= Gerhard Thomsen =

German mathematician (1899–1934)

Gerhard Thomsen (23 June 1899 – 4 January 1934) was a German mathematician, probably best known for his work in various branches of geometry.

==Life==
Thomsen was born on 23 June 1899 in Hamburg. His father, Georg Thomsen, was a physician. Thomsen grew up in Hamburg and attended the Johanneum (gymnasium/highschool) from 1908 to 1917. After completing school he served in the army during the last year of World War I. In 1919 he became of the first students at the newly founded University of Hamburg majoring in mathematics and natural science. Aside from a temporary interlude Thomsen studied in Hamburg until 1923. He received a certification to teach at highschools the fall of 1922 and finally his PhD in the summer of the following year. After he worked shortly as an assistant at the Karlsruhe Institute of Technology before returning to Hamburg in a similar capacity in the spring of 1925. While working on his habilitation thesis Thomsen spend one year in Rome on Rockefeller grant to study with Tullio Levi-Civita. He received his habilitation in Hamburg in 1928 and started a position as a tenured professor at the University of Rostock in the fall of 1929.

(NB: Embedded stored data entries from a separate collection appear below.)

-- ==== Sys2Proof/Machine/Time.lean ====
section
/-! DEFINITION. The TSC's rate, PTP time and the date clock (spec/13, R352 to R356, R365 to R373). -/
namespace Sys2Proof.Machine

/-- Seconds and milliseconds of the date clock. -/
def State.dcSecs (s : State) : Int := s.dcNow / ptpSec
def State.dcMs (s : State) : Nat := (s.dcNow / ptpMs % 1000).toNat

/-- The offset the time-zone table gives at second `at_`: the valid entry with the largest AT not later, else TIM_TZ_STD
(R367); entry `skip` left out.  Minutes. -/
def State.tzAt (s : State) (at_ : Int) (skip : Nat) : Int :=
  let best := (List.range 8).foldl (fun (m : Option (Nat × Nat)) k =>
    let a := s.rdn (Reg.timTzAt k)
    if k = skip ∨ s.rdb (Reg.timTzOfs k) 31 = false ∨ at_ < (a : Int) then m
    else match m with
      | some (_, a') => if a' < a then some (k, a) else m
      | none => some (k, a)) none
  match best with
  | some (k, _) => s.rds (Reg.timTzOfs k) 10 0
  | none => s.rds Reg.timTzStd 10 0

/-- TZ_TRANSITION (R367): the offset in force as the table gives it at the date clock. -/
def State.offsetUpdate (s : State) : State := { s with tim := { s.tim with offset := s.tzAt s.dcSecs 8 } }

/-- Local seconds since 2000-01-01 (R365). -/
def State.localSecs (s : State) : Int := s.dcSecs + 60 * s.tim.offset

/-- A date-clock value (R365). -/
def dateWord (secs : Int) (ms : Nat) (ofs : Int) (flags : Nat) : BitVec 64 :=
  BitVec.ofNat 64 (wrapN 32 secs + 2 ^ 32 * (ms % 1024 + wrapN 11 ofs * 2 ^ 10 + flags % 8 * 2 ^ 21))

/-- The date clock's value as R365 lays it out: the two words of TIM_DC, of a content block's DATE. -/
def State.dateValue (s : State) : BitVec 64 :=
  dateWord s.dcSecs s.dcMs s.tim.offset (s.rdf Reg.timDcStat 2 0)

/-- HOLDOVER (R369): VALID with a step pending or LOCKED 0; entering it ends the slew and raises interrupt 3. -/
def State.holdUpdate (s : State) : State :=
  let was := s.dcHoldover
  let now_ := s.dcValid && (s.dcPending || ! s.locked)
  let s := s.wrb Reg.timDcStat 1 now_
  if now_ && ! was then
    let s := s.dcSync
    ({ s with tim := { s.tim with slew := 0 } }.wrs Reg.timDcStat 31 16 0).irq .tim 3
  else s

/-- The floor (R371): its value is valid once written, which its VALID bit says. -/
def State.floorValid (s : State) : Bool := s.rdb Reg.timFloorHi 21
def State.floorVal (s : State) : Int := (s.rdn Reg.timFloorLo : Nat) * ptpSec + (s.rdf Reg.timFloorHi 9 0 : Nat) * ptpMs

/-- STEP_REFUSED (R369): STEP_PENDING, source 66, interrupt 1. -/
def State.stepRefused (s : State) : State := ((s.wrb Reg.timDcStat 2 true).soot .tim 2).irq .tim 1

/-- The date clock made valid with a value; one below TIM_FLOOR is a refused step and the clock starts at the floor
(R371). -/
def State.setDate (s : State) (v : Int) : State :=
  let s := s.wrb Reg.timDcStat 6 s.floorValid
  let low := s.floorValid && decide (v < s.floorVal)
  let s := { s with tim := { s.tim with dcVal := if low then s.floorVal else v, dcAcc := s.tim.tscAcc, slew := 0 } }
  let s := s.wrb Reg.timDcStat 0 true
  let s := if s.domOn 6 then s.wrb Reg.dmkStat 11 true else s
  let s := if low then s.stepRefused else s
  s.offsetUpdate.holdUpdate
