/-- The arm positions of every ADMITTED or COMPOSED job on an encoder recomputed. -/
def State.armUpdate (s : State) (id : Nat) : State :=
  forN 16 (fun n s =>
    if (s.chan n).jobs.isEmpty then s else
    forL (s.chan n).jobs (fun e s =>
      if (e.2.st = .admitted ∨ e.2.st = .composed) ∧ e.2.enc.toNat = id then
        s.setJob n e.1 { e.2 with armPos := s.armPosOf e.2 }
      else s) s) s

/-- The predicted speed of a job's encoder over its mark (R102), in 2^-32 counts per tick. -/
def State.predSpeed (s : State) (e : JobEntry) : Nat :=
  let id := e.enc.toNat
  let v := s.warpVelI id
  if v = 0 then 0 else
  let d := sdiff (e.trigPos + e.foot.zeroExtend 32) (s.warpLow id)
  Nat.max v.natAbs (v + sword (s.warpAcc id) * d * 256 / (v.natAbs : Int)).natAbs

end Sys2Proof.Machine
end

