/-- One member's part of a commit (R128): its block in the staging area, its job entry COMPOSED, its descriptor. -/
def State.commitMember (s : State) (r : RenderReq) (t : Template) (v : RenderVals) (us : Nat) (d : Nat × Nat) (b : BlockOut) : State :=
  let (n, j) := d
  let e := s.job n j
  let len := b.bytes.length / 16
  let ofs := ((s.dmk.holds.find? (fun h => h.ticket == some r.tag && h.unit == n)).map (fun h => h.ofs)).getD 0
  let s := s.stgWrite n ofs b.bytes
  let holds := s.dmk.holds.map (fun h => if h.ticket == some r.tag && h.unit == n then { h with len := len, ticket := none } else h)
  let s := { s with dmk := { s.dmk with holds := holds } }
  let region := s.regionOf r n
  let dots := symbolDots t e.partIdx.toNat ((region.map (fun x => x.1)).getD 0) (s.dotCount n)
  let s := s.setJob n j { e with
    st := .composed, contentCrc := b.crc, renderTag := r.tag, units := BitVec.ofNat 16 b.units, renderUs := BitVec.ofNat 16 us,
    block := some (v.date, BitVec.ofNat 64 (blockSerial t v)), symDots := if t.mode = 0 then dots else [] }
  (s.qPush (64 + n) (s.weftDesc n ofs b.bytes.length e.jobSeq)).chanShow n

/-- The commit (R128): every member's, then the station job's entry (R154), the counts, and the engine's pause (R460). -/
def State.commit (s : State) (r : RenderReq) (t : Template) (v : RenderVals) (e : Nat) (members : List (Nat × Nat)) (blocks : List BlockOut) : State :=
  let us := satN 0xFFFF ((s.now - r.startTick) / usT)
  let pairs := members.zip blocks
  let byPart := sortBy (fun (p : (Nat × Nat) × BlockOut) => (s.job p.1.1 p.1.2).partIdx.toNat) pairs
  let s := forL pairs (fun p s => s.commitMember r t v us p.1 p.2) s
  let s := if r.unit < 16 then s else
    let x := s.stnJob (r.unit - 16) r.job
    s.setStnJob (r.unit - 16) r.job { x with entry := { x.entry with
      st := .composed, contentCrc := crc32c (byPart.flatMap (fun p => leBytes 4 p.2.crc.toNat)), renderTag := r.tag,
      renderUs := BitVec.ofNat 16 us } }
  let s := ((s.dropHolds r.tag).cntW Reg.dmkRenderCnt).peak Reg.dmkRenderMax 15 0 us
  if r.pause = 0 then s else s.updEngine e (fun x => { x with pausedUntil := some (s.now + r.pause) })

/-- RENDER_COMMIT (R128, R155): the render on engine `e` ends; `verify` says that every symbol read back as it was encoded.  A
render whose job has left commits nothing. -/
def execRenderCommit (e : Fin 2) (verify : Bool) (s : State) : Out :=
  match s.engineReq e.val with
  | none => .next s
  | some r =>
    let members := (s.reqJobs r).filter (fun d => (s.job d.1 d.2).st == .admitted)
    let out : Except (Nat × Nat) (Option (Template × RenderVals × List BlockOut)) :=
      if members.isEmpty then .ok none else
      match s.reqTpl r, r.vals with
      | some t, some v =>
        match renderAll t v verify r.tag.toNat (members.map (fun d =>
            let j := s.job d.1 d.2
            ⟨j.jobSeq.toNat, j.productId.toNat, j.partIdx.toNat, s.regionOf r d.1⟩)) with
        | .error c => .error c
        | .ok l => if members.all (fun d => (s.queue (64 + d.1)).en) then .ok (some (t, v, l)) else .error (causeNoQueue, 0)
      | _, _ => .error (causeNoTpl, 0)
    let s := (s.dropReq r).setEngSt e.val 0
    match out with
    | .error (c, f) => .next ((s.dropHolds r.tag).renderFail r c f).dmkShow
    | .ok none => .next (s.dropHolds r.tag).dmkShow
    | .ok (some (t, v, l)) => .next (s.commit r t v e.val members l).dmkShow

/-- An engine has faulted (R130): source 91, its count, its self-test; its render is entered again once, and fails the second
time (R129). -/
def State.engineFault (s : State) (e : Nat) : State :=
  let s := (s.cnt Reg.dmkEngStat (8 * e + 7) (8 * e + 2)).soot .dmk 3
  let s := s.setEngSt e 2
  match s.engineReq e with
  | none => s.dmkShow
  | some r =>
    let s := s.dropHolds r.tag
    if r.job = 256 then (s.dropReq r).dmkShow
    else if r.reentered then ((s.dropReq r).renderFail r causeEngine 0).dmkShow
    else (s.updReq r.unit r.job (fun r => { r with phase := RenderPhase.pending, reentered := true, vals := none })).dmkShow

/-- RENDER_STALL_TIMEOUT (R130): 100 µs without progress. -/
def execRenderStallTimeout (e : Fin 2) (s : State) : Out :=
  match s.engineReq e.val with
  | none => .next s
  | some r => if s.now < r.startTick + 100 * usT then .next s else .next (s.engineFault e.val)

/-- ENGINE_ECC_FAULT (R130): during a self-test it fails the self-test. -/
def execEngineEccFault (e : Fin 2) (s : State) : Out :=
  if ! s.domOn 6 then .next s else
  match s.engSt e.val with
  | 3 => .next s
  | 2 => .next (((s.cnt Reg.dmkEngStat (8 * e.val + 7) (8 * e.val + 2)).soot .dmk 3).setEngSt e.val 3)
  | _ => .next (s.engineFault e.val)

On 11 November 1933 Thomsen gave an inflammatory talk entitled "Über die Gefahr der Zurückdrängung der exakten Naturwissenschaften an Schulen und Hochschulen" (On the danger of marginalizing the exact sciences in schools and universities), that received a large amount of publicity in academic circles. While the talk seemed supportive of some aims of the Nazis, it also directly attacked their suppression of education in the sciences. This caused him to be investigated by the Gestapo.

Thomsen was killed by a train on a railroad track in Rostock on 4 January 1934. It is assumed that his death was a suicide possibly triggered by the Gestapo investigation.

==Work==
In Hamburg Thomsen assisted Wilhelm Blaschke (Thomsen's doctoral advisor) to apply Felix Klein's Erlangen Program on differential geometry. He also edited and organized Blaschke's lectures on differential geometry for publication as a series of three books. Thomsen wrote 22 papers on various topics in geometry and furthermore a few papers on theoretical physics as well. The latter were mostly written in Italian rather than in German. Thomsen also wrote a book on the foundations of elementary geometry.

In elementary geometry Thomsen's theorem is named after him.